WHAT YOU SHOULD DO |
Among the lines listed below, count those that include the string "stack", and state only the count.

Saved entries:
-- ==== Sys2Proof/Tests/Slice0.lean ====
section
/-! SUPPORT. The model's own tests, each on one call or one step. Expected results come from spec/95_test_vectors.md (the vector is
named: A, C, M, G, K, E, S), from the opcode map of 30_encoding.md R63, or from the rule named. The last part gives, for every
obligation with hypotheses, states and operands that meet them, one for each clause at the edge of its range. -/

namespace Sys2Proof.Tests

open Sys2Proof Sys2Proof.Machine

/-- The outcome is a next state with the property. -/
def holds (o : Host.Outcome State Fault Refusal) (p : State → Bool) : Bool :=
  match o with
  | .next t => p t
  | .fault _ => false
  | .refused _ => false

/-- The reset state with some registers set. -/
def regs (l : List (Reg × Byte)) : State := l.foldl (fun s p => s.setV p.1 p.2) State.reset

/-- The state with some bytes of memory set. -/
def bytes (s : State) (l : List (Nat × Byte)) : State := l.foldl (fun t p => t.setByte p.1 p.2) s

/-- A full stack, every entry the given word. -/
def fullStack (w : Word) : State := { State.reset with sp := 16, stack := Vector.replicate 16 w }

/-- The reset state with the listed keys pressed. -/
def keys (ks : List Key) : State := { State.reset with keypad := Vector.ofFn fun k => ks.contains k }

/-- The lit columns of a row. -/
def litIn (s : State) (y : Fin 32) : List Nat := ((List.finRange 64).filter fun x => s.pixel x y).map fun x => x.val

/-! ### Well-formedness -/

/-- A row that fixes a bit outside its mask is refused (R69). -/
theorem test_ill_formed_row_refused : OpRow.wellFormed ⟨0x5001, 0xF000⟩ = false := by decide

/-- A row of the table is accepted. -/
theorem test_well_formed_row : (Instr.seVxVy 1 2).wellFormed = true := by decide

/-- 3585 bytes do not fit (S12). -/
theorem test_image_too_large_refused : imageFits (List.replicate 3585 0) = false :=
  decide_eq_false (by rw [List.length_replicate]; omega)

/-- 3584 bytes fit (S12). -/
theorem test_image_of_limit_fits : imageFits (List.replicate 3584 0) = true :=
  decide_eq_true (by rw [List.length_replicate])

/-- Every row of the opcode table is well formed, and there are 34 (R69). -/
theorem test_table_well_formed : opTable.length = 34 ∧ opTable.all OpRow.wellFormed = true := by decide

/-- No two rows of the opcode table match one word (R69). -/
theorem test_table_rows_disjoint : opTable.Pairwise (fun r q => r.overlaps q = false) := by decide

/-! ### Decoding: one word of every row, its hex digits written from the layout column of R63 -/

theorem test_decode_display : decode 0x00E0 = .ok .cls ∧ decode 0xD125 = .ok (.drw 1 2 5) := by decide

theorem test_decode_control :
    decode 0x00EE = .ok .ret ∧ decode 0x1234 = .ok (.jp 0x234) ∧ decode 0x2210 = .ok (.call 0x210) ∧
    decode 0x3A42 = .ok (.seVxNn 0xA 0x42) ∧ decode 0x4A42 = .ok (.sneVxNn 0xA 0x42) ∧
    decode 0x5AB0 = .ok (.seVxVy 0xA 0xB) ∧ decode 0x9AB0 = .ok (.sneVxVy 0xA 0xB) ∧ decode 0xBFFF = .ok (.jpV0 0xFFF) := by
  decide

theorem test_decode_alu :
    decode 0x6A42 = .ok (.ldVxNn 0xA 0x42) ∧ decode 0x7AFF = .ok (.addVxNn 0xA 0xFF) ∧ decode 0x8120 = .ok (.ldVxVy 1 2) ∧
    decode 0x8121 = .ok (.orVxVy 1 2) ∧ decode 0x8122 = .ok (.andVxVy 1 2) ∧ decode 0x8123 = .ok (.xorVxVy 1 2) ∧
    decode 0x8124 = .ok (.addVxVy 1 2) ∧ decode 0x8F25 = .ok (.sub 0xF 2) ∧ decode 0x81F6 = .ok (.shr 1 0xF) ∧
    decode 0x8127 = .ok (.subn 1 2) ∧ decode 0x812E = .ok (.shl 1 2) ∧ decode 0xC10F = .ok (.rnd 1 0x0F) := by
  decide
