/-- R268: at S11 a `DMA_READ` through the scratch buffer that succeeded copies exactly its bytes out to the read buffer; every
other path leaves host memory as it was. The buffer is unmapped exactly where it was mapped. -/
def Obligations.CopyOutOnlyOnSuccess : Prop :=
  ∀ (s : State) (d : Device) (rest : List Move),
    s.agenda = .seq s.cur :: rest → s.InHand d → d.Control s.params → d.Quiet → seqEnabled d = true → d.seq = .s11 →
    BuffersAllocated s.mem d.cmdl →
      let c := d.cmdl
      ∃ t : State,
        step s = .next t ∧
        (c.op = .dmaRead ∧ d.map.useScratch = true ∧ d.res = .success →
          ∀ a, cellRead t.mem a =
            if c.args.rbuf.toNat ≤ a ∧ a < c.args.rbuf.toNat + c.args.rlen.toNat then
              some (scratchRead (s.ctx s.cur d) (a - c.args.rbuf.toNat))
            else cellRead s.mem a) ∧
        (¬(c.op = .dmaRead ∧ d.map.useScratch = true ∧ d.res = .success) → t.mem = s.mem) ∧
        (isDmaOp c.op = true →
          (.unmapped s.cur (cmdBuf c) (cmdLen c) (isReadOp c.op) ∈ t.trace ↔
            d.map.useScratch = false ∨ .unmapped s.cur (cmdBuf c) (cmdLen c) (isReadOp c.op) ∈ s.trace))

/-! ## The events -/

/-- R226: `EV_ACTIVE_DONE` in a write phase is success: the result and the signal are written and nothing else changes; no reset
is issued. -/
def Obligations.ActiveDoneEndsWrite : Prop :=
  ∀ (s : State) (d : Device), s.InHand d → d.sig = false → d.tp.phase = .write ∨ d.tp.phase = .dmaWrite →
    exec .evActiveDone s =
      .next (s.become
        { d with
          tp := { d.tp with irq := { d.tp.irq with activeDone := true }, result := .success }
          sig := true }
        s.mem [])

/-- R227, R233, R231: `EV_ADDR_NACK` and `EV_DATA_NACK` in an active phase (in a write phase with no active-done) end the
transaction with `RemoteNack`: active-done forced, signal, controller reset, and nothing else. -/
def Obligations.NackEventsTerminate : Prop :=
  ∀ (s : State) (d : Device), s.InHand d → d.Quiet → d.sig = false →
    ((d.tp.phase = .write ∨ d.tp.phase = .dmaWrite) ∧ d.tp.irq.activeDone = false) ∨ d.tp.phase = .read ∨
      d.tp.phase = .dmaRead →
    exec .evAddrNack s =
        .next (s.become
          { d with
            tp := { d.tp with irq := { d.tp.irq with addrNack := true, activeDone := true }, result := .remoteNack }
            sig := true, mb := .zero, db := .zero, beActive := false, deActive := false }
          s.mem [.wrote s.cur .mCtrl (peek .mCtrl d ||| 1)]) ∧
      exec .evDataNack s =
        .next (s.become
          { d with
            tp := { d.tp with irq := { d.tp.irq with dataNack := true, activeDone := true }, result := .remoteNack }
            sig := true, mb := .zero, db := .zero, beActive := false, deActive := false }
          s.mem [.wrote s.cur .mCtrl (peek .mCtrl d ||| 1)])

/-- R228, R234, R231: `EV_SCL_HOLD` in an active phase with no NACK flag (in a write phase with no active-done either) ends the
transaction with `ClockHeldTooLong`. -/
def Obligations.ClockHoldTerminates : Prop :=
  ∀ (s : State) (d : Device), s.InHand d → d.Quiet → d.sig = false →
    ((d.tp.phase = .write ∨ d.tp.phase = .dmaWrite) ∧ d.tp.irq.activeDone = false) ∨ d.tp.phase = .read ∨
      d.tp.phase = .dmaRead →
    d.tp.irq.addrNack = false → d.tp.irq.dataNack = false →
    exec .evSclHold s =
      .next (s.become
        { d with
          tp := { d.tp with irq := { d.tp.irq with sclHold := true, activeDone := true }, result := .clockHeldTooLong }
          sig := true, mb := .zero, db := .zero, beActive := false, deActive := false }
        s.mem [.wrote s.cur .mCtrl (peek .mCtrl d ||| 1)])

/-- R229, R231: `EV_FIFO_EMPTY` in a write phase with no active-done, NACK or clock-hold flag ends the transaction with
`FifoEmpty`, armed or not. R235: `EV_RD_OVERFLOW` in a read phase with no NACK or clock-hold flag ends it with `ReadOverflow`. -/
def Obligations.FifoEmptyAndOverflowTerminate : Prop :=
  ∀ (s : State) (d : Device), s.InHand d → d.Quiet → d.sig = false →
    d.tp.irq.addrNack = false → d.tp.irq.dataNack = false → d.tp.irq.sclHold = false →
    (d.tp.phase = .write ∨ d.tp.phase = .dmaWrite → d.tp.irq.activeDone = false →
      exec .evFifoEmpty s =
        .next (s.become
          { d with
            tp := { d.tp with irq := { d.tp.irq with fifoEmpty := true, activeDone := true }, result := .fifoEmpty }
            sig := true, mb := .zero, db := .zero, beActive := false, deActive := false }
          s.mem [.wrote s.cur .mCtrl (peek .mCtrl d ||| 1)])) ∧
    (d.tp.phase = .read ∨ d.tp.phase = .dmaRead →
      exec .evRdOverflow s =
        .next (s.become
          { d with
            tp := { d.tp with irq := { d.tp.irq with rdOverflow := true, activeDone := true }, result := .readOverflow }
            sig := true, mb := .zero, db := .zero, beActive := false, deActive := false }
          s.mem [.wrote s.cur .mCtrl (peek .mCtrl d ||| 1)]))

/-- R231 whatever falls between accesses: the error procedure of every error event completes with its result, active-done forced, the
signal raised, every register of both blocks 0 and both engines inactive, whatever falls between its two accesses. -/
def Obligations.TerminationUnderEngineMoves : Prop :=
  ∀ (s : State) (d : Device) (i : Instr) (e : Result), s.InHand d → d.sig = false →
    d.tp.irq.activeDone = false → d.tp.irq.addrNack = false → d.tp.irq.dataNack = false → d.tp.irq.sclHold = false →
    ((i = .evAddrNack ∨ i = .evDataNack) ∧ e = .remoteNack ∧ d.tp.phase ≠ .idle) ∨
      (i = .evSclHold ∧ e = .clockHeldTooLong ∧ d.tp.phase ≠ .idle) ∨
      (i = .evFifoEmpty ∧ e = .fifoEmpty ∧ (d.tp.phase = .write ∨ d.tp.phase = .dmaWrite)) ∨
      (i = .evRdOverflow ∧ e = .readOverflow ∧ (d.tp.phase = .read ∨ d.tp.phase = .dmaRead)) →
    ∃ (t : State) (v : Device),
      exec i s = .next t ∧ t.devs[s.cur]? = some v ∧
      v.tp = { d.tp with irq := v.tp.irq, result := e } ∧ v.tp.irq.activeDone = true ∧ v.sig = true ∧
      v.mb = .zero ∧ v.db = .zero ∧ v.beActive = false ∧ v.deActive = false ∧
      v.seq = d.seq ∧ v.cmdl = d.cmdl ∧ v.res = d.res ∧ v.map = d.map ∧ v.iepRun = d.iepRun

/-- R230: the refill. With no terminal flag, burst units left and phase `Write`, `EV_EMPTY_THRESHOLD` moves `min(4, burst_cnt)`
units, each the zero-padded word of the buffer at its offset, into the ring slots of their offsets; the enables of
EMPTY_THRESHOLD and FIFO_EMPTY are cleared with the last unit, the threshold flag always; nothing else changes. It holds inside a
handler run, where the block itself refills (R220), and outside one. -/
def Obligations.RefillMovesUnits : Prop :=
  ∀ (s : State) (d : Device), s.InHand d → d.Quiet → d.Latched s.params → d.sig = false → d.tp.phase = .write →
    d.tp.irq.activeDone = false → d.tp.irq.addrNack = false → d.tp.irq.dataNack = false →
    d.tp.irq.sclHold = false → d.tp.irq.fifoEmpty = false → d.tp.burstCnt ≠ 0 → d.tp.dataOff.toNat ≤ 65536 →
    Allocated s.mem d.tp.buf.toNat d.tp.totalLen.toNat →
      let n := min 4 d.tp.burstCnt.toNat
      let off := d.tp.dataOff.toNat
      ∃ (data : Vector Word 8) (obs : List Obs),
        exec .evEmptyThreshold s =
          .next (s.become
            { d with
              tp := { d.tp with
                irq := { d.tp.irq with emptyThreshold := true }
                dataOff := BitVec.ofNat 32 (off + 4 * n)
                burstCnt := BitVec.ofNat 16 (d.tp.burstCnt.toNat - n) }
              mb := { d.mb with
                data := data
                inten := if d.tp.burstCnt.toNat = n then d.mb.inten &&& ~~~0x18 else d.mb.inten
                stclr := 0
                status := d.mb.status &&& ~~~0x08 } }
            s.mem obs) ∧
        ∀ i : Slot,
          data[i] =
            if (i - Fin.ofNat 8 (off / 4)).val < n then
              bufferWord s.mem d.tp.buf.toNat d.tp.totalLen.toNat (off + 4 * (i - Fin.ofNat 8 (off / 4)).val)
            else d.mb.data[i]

EXPECTED OUTPUT |
2